Although many KRS artists have since signed to major labels Kathleen Hanna, The Gossip), Vail's output has always remained consistently independent of corporate ownership. A letter she wrote appears in the liner notes of a KRS compilation called Stars Kill Rock:
Despite the much publicized notion of the non-existence of such a thing, underground music is very much alive, as this record is evidence of, and so let it be known that the mass dissemination of an ideology indicating the otherwise should be taken for what it is. A desperate plea on the part of those “alternative nation” co-conspirators who are so busy trying to convince themselves that simply because they are no longer punk rockers, punk rock must no longer exist. This is an obvious solipsism but because of their connections with major labels and to the music industry in general they have the ability to widely distribute their opinions, henceforth perpetuating misinformation to such the extent that the situation demands at least some kind of an acknowledgment by those of us who know better.
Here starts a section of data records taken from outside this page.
-- ==== Sys2Proof/Laws/State.lean ====
section
/-! SUPPORT. What each named update of the state leaves of each field. -/

namespace Sys2Proof.Machine

open Sys2Proof

/-! #### Strand.setReg -/

@[simp] theorem Strand.setReg_st (t : Strand) (i : Nat) (x : Word) : (t.setReg i x).st = t.st := by unfold Strand.setReg; split <;> rfl
@[simp] theorem Strand.setReg_v (t : Strand) (i : Nat) (x : Word) : (t.setReg i x).v = t.v := by unfold Strand.setReg; split <;> rfl
@[simp] theorem Strand.setReg_k (t : Strand) (i : Nat) (x : Word) : (t.setReg i x).k = t.k := by unfold Strand.setReg; split <;> rfl
@[simp] theorem Strand.setReg_pc (t : Strand) (i : Nat) (x : Word) : (t.setReg i x).pc = t.pc := by unfold Strand.setReg; split <;> rfl
@[simp] theorem Strand.setReg_vl (t : Strand) (i : Nat) (x : Word) : (t.setReg i x).vl = t.vl := by unfold Strand.setReg; split <;> rfl
@[simp] theorem Strand.setReg_vtype (t : Strand) (i : Nat) (x : Word) : (t.setReg i x).vtype = t.vtype := by unfold Strand.setReg; split <;> rfl
@[simp] theorem Strand.setReg_vstart (t : Strand) (i : Nat) (x : Word) : (t.setReg i x).vstart = t.vstart := by unfold Strand.setReg; split <;> rfl
@[simp] theorem Strand.setReg_rstate (t : Strand) (i : Nat) (x : Word) : (t.setReg i x).rstate = t.rstate := by unfold Strand.setReg; split <;> rfl
@[simp] theorem Strand.setReg_rsidx (t : Strand) (i : Nat) (x : Word) : (t.setReg i x).rsidx = t.rsidx := by unfold Strand.setReg; split <;> rfl
@[simp] theorem Strand.setReg_seed (t : Strand) (i : Nat) (x : Word) : (t.setReg i x).seed = t.seed := by unfold Strand.setReg; split <;> rfl
@[simp] theorem Strand.setReg_sbase (t : Strand) (i : Nat) (x : Word) : (t.setReg i x).sbase = t.sbase := by unfold Strand.setReg; split <;> rfl
@[simp] theorem Strand.setReg_rmode (t : Strand) (i : Nat) (x : Word) : (t.setReg i x).rmode = t.rmode := by unfold Strand.setReg; split <;> rfl
@[simp] theorem Strand.setReg_fflags (t : Strand) (i : Nat) (x : Word) : (t.setReg i x).fflags = t.fflags := by unfold Strand.setReg; split <;> rfl
@[simp] theorem Strand.setReg_acnt (t : Strand) (i : Nat) (x : Word) : (t.setReg i x).acnt = t.acnt := by unfold Strand.setReg; split <;> rfl
@[simp] theorem Strand.setReg_astat (t : Strand) (i : Nat) (x : Word) : (t.setReg i x).astat = t.astat := by unfold Strand.setReg; split <;> rfl
@[simp] theorem Strand.setReg_schk (t : Strand) (i : Nat) (x : Word) : (t.setReg i x).schk = t.schk := by unfold Strand.setReg; split <;> rfl
@[simp] theorem Strand.setReg_strandId (t : Strand) (i : Nat) (x : Word) : (t.setReg i x).strandId = t.strandId := by unfold Strand.setReg; split <;> rfl
@[simp] theorem Strand.setReg_gang (t : Strand) (i : Nat) (x : Word) : (t.setReg i x).gang = t.gang := by unfold Strand.setReg; split <;> rfl
@[simp] theorem Strand.setReg_launch (t : Strand) (i : Nat) (x : Word) : (t.setReg i x).launch = t.launch := by unfold Strand.setReg; split <;> rfl
@[simp] theorem Strand.setReg_wdog (t : Strand) (i : Nat) (x : Word) : (t.setReg i x).wdog = t.wdog := by unfold Strand.setReg; split <;> rfl
@[simp] theorem Strand.setReg_status (t : Strand) (i : Nat) (x : Word) : (t.setReg i x).status = t.status := by unfold Strand.setReg; split <;> rfl
@[simp] theorem Strand.setReg_cbgen (t : Strand) (i : Nat) (x : Word) : (t.setReg i x).cbgen = t.cbgen := by unfold Strand.setReg; split <;> rfl
@[simp] theorem Strand.setReg_cbuse (t : Strand) (i : Nat) (x : Word) : (t.setReg i x).cbuse = t.cbuse := by unfold Strand.setReg; split <;> rfl
@[simp] theorem Strand.setReg_trapcause (t : Strand) (i : Nat) (x : Word) : (t.setReg i x).trapcause = t.trapcause := by unfold Strand.setReg; split <;> rfl
@[simp] theorem Strand.setReg_trappc (t : Strand) (i : Nat) (x : Word) : (t.setReg i x).trappc = t.trappc := by unfold Strand.setReg; split <;> rfl
@[simp] theorem Strand.setReg_trapval (t : Strand) (i : Nat) (x : Word) : (t.setReg i x).trapval = t.trapval := by unfold Strand.setReg; split <;> rfl
@[simp] theorem Strand.setReg_tvec (t : Strand) (i : Nat) (x : Word) : (t.setReg i x).tvec = t.tvec := by unfold Strand.setReg; split <;> rfl
@[simp] theorem Strand.setReg_pending (t : Strand) (i : Nat) (x : Word) : (t.setReg i x).pending = t.pending := by unfold Strand.setReg; split <;> rfl
@[simp] theorem Strand.setReg_latestAck (t : Strand) (i : Nat) (x : Word) : (t.setReg i x).latestAck = t.latestAck := by unfold Strand.setReg; split <;> rfl
@[simp] theorem Strand.setReg_ctx (t : Strand) (i : Nat) (x : Word) : (t.setReg i x).ctx = t.ctx := by unfold Strand.setReg; split <;> rfl
@[simp] theorem Strand.setReg_record (t : Strand) (i : Nat) (x : Word) : (t.setReg i x).record = t.record := by unfold Strand.setReg; split <;> rfl
@[simp] theorem Strand.setReg_scratchBase (t : Strand) (i : Nat) (x : Word) : (t.setReg i x).scratchBase = t.scratchBase := by unfold Strand.setReg; split <;> rfl
@[simp] theorem Strand.setReg_scratchSize (t : Strand) (i : Nat) (x : Word) : (t.setReg i x).scratchSize = t.scratchSize := by unfold Strand.setReg; split <;> rfl
@[simp] theorem Strand.setReg_obs (t : Strand) (i : Nat) (x : Word) : (t.setReg i x).obs = t.obs := by unfold Strand.setReg; split <;> rfl
@[simp] theorem Strand.setReg_streams (t : Strand) (i : Nat) (x : Word) : (t.setReg i x).streams = t.streams := by unfold Strand.setReg; split <;> rfl
@[simp] theorem Strand.setReg_flacons (t : Strand) (i : Nat) (x : Word) : (t.setReg i x).flacons = t.flacons := by unfold Strand.setReg; split <;> rfl
@[simp] theorem Strand.setReg_stash (t : Strand) (i : Nat) (x : Word) : (t.setReg i x).stash = t.stash := by unfold Strand.setReg; split <;> rfl
@[simp] theorem Strand.setReg_acks (t : Strand) (i : Nat) (x : Word) : (t.setReg i x).acks = t.acks := by unfold Strand.setReg; split <;> rfl
@[simp] theorem Strand.setReg_storeErrs (t : Strand) (i : Nat) (x : Word) : (t.setReg i x).storeErrs = t.storeErrs := by unfold Strand.setReg; split <;> rfl
@[simp] theorem Strand.setReg_hostStores (t : Strand) (i : Nat) (x : Word) : (t.setReg i x).hostStores = t.hostStores := by unfold Strand.setReg; split <;> rfl
@[simp] theorem Strand.setReg_zeroRead (t : Strand) (i : Nat) (x : Word) : (t.setReg i x).zeroRead = t.zeroRead := by unfold Strand.setReg; split <;> rfl
@[simp] theorem Strand.setReg_copyEnds (t : Strand) (i : Nat) (x : Word) : (t.setReg i x).copyEnds = t.copyEnds := by unfold Strand.setReg; split <;> rfl
@[simp] theorem Strand.setReg_bankSlots (t : Strand) (i : Nat) (x : Word) : (t.setReg i x).bankSlots = t.bankSlots := by unfold Strand.setReg; split <;> rfl
@[simp] theorem Strand.setReg_prods (t : Strand) (i : Nat) (x : Word) : (t.setReg i x).prods = t.prods := by unfold Strand.setReg; split <;> rfl
@[simp] theorem Strand.setReg_wait (t : Strand) (i : Nat) (x : Word) : (t.setReg i x).wait = t.wait := by unfold Strand.setReg; split <;> rfl
@[simp] theorem Strand.setReg_cv (t : Strand) (i : Nat) (x : Word) : (t.setReg i x).cv = t.cv := by unfold Strand.setReg; split <;> rfl
@[simp] theorem Strand.setReg_cancel (t : Strand) (i : Nat) (x : Word) : (t.setReg i x).cancel = t.cancel := by unfold Strand.setReg; split <;> rfl
@[simp] theorem Strand.setReg_cancelTrapTaken (t : Strand) (i : Nat) (x : Word) : (t.setReg i x).cancelTrapTaken = t.cancelTrapTaken := by unfold Strand.setReg; split <;> rfl
@[simp] theorem Strand.setReg_wdCount (t : Strand) (i : Nat) (x : Word) : (t.setReg i x).wdCount = t.wdCount := by unfold Strand.setReg; split <;> rfl
@[simp] theorem Strand.setReg_halted (t : Strand) (i : Nat) (x : Word) : (t.setReg i x).halted = t.halted := by unfold Strand.setReg; split <;> rfl
@[simp] theorem Strand.setReg_captured (t : Strand) (i : Nat) (x : Word) : (t.setReg i x).captured = t.captured := by unfold Strand.setReg; split <;> rfl
@[simp] theorem Strand.setReg_asks (t : Strand) (i : Nat) (x : Word) : (t.setReg i x).asks = t.asks := by unfold Strand.setReg; split <;> rfl
@[simp] theorem Strand.setReg_waitCopies (t : Strand) (i : Nat) (x : Word) : (t.setReg i x).waitCopies = t.waitCopies := by unfold Strand.setReg; split <;> rfl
Later, in Mark Andersen's book Dance of Days: Two Decades of Punk in the Nation's Capitol, she continued:
“ | Now, more that [sic?] ever, it's the time to forge the underground idea, 'cuz in the face of corporate co-option, us true punks gotta stick together. Some of my best friends are in bands that are on major labels and I respect their choice, but it's not the sound of the revolution. | ” |
Vail grew up in Naselle and Olympia Washington.[19] She began working in the mail order department of Kill Rock Stars prior to the breakup of her band Bikini Kill in 1997.[20] She was laid off in 2011 when her job was outsourced. Vail also maintains a blog, in which she discusses feminism and reviews music.[21]
From July to October 1990, Vail dated her friend, Nirvana frontman Kurt Cobain, with whom she had collaborated during her tenure in The Go Team on another side project called The Bathtub is Real. [3] Some inaccurate information may have been circulated about the relationship between Vail and Cobain. It has been purported that neither Vail or Cobain ever spoke publicly of their relationship. There is, therefore, a possibility that Nirvana biographers and rock journalists may have relied, in part, on second-hand information, rumors, and other misinformation stating that information as fact. Vail's friend Jenny Toomey relates, "Tobi refuses to speak publicly and participate in the exploitation of the Cobain myth by hack journalists trying to make a career, record companies trying to sell records, and feeble attempts made by ex-"friends" to mark their place in history."[22] The only interview she's ever given on the subject of Cobain was for Everett True. True is the only biographer who actually knew both of them.